This notebook demonstrates end-to-end LLM deployment using HuggingFace Transformers.

In [7]:
import torch
print("CUDA available:", torch.cuda.is_available())
if torch.cuda.is_available():
    print("GPU:", torch.cuda.get_device_name(0))

CUDA available: True
GPU: Tesla T4


In [8]:
!pip install -q torch transformers fastapi uvicorn pydantic

In [9]:
%%writefile app.py
import torch
from transformers import AutoTokenizer, AutoModelForCausalLM
from fastapi import FastAPI
from pydantic import BaseModel

MODEL_NAME = "distilgpt2"
DEVICE = "cuda" if torch.cuda.is_available() else "cpu"

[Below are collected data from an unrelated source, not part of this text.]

-- ==== Sys2Proof/Machine/Flags.lean ====
section
/-!
DEFINITION. Status flags and counters of operations (R48, R64, R66, R67, R93, R114, R117): ARR_TILE_STS and VEC_OP_STS, ARR_NUM_EVT, the
non-finite bit, record updates, the cycle counters that a unit reports with an operation.
-/

namespace Sys2Proof.Machine

/-- The status register of the arrays (`vec` false) or the engine of the physical cell at a position, set by an operation (R64, R114). -/
def setSts (s : State) (b pos : Nat) (vec : Bool) (v : Sts) : State :=
  let k := s.blk b
  s.setBlk b { k with sts := spSet zeroNat k.sts (physOf k pos + if vec then 32 else 0) v.toNat }

/-- What a run adds to ARR_NUM_EVT when it ends: 1 for each bit of [7:0] of its status (R67, R93). -/
def stsEvts (b : Nat) (v : Sts) : List (Nat × Nat) := (mlist (v.toNat % 256) 8).map (fun n => (blkKey b 1 n, 1))

/-- Event counters raised. -/
def countEvts (s : State) (es : List (Nat × Nat)) : State := s.each es (fun s e => s.count e.1 e.2)

/-- What an item's run leaves for its end: the event counters, and what its chain owes (R93, R114). -/
def oweItem (s : State) (b l i : Nat) (o : Option Owed) (es : List (Nat × Nat)) : State :=
  let k := s.blk b
  s.setBlk b { k with items := spSet itemDflt k.items (itemKey l i) { k.item l i with owed := o, evts := es } }

/-- An item has updated a record or added into a REDUCE segment (R364). -/
def touchItem (s : State) (b l i : Nat) : State :=
  let k := s.blk b
  s.setBlk b { k with items := spSet itemDflt k.items (itemKey l i) { k.item l i with touched := true } }

/-- What an operation's unit reports with it: slice events, link-ECC corrections. -/
def applyMemEvents (s : State) (p : Perf) : State :=
  (((s.count (kSram 4) p.conflicts).count (kSram 0) p.corrected).count (kSram 1) p.retried).each p.linkCe linkCe

/-- The cycle counters of a tile operation (Table 3-10). -/
def applyArrPerf (s : State) (b : Nat) (p : Perf) : State :=
  (((s.count (kArrPerf b 1) p.computing).count (kArrPerf b 2) p.feederDry).count (kArrPerf b 3) p.drainHeld).count (kArrPerf b 4) p.swapWait

/-- The cycle counters of a chain (Table 4-8). -/
def applyVecPerf (s : State) (b : Nat) (p : Perf) : State :=
  ((s.count (kVecPerf b 1) p.vecIssue).count (kVecPerf b 2) p.vecHeld).count (kVecPerf b 3) p.vecQueue

/-- A run of an item: its work, or, where the item is issued again with the work of its first start standing, none (R25, R364). -/
def runOnce (s : State) (b l i : Nat) (f : State → State) : State :=
  let k := s.blk b
  if (k.item l i).redo then s.setBlk b { k with items := spSet itemDflt k.items (itemKey l i) { k.item l i with redo := false } } else f s

/-- A tile operation starts in the physical cell at a position (R25). -/
def countTile (s : State) (b pos : Nat) : State :=
  let k := s.blk b
  let c := physOf k pos
  s.setBlk b { k with tiles := spSet zeroNat k.tiles c (spGet zeroNat k.tiles c + 1) }

end Sys2Proof.Machine
end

tokenizer = AutoTokenizer.from_pretrained(MODEL_NAME)
model = AutoModelForCausalLM.from_pretrained(MODEL_NAME)
model.to(DEVICE)
model.eval()

def generate_text(prompt, max_new_tokens=50):
    inputs = tokenizer(prompt, return_tensors="pt").to(DEVICE)
    with torch.no_grad():
        outputs = model.generate(
            **inputs,
            max_new_tokens=max_new_tokens,
            do_sample=True,
            temperature=0.8,
            top_p=0.95
        )
    return tokenizer.decode(outputs[0], skip_special_tokens=True)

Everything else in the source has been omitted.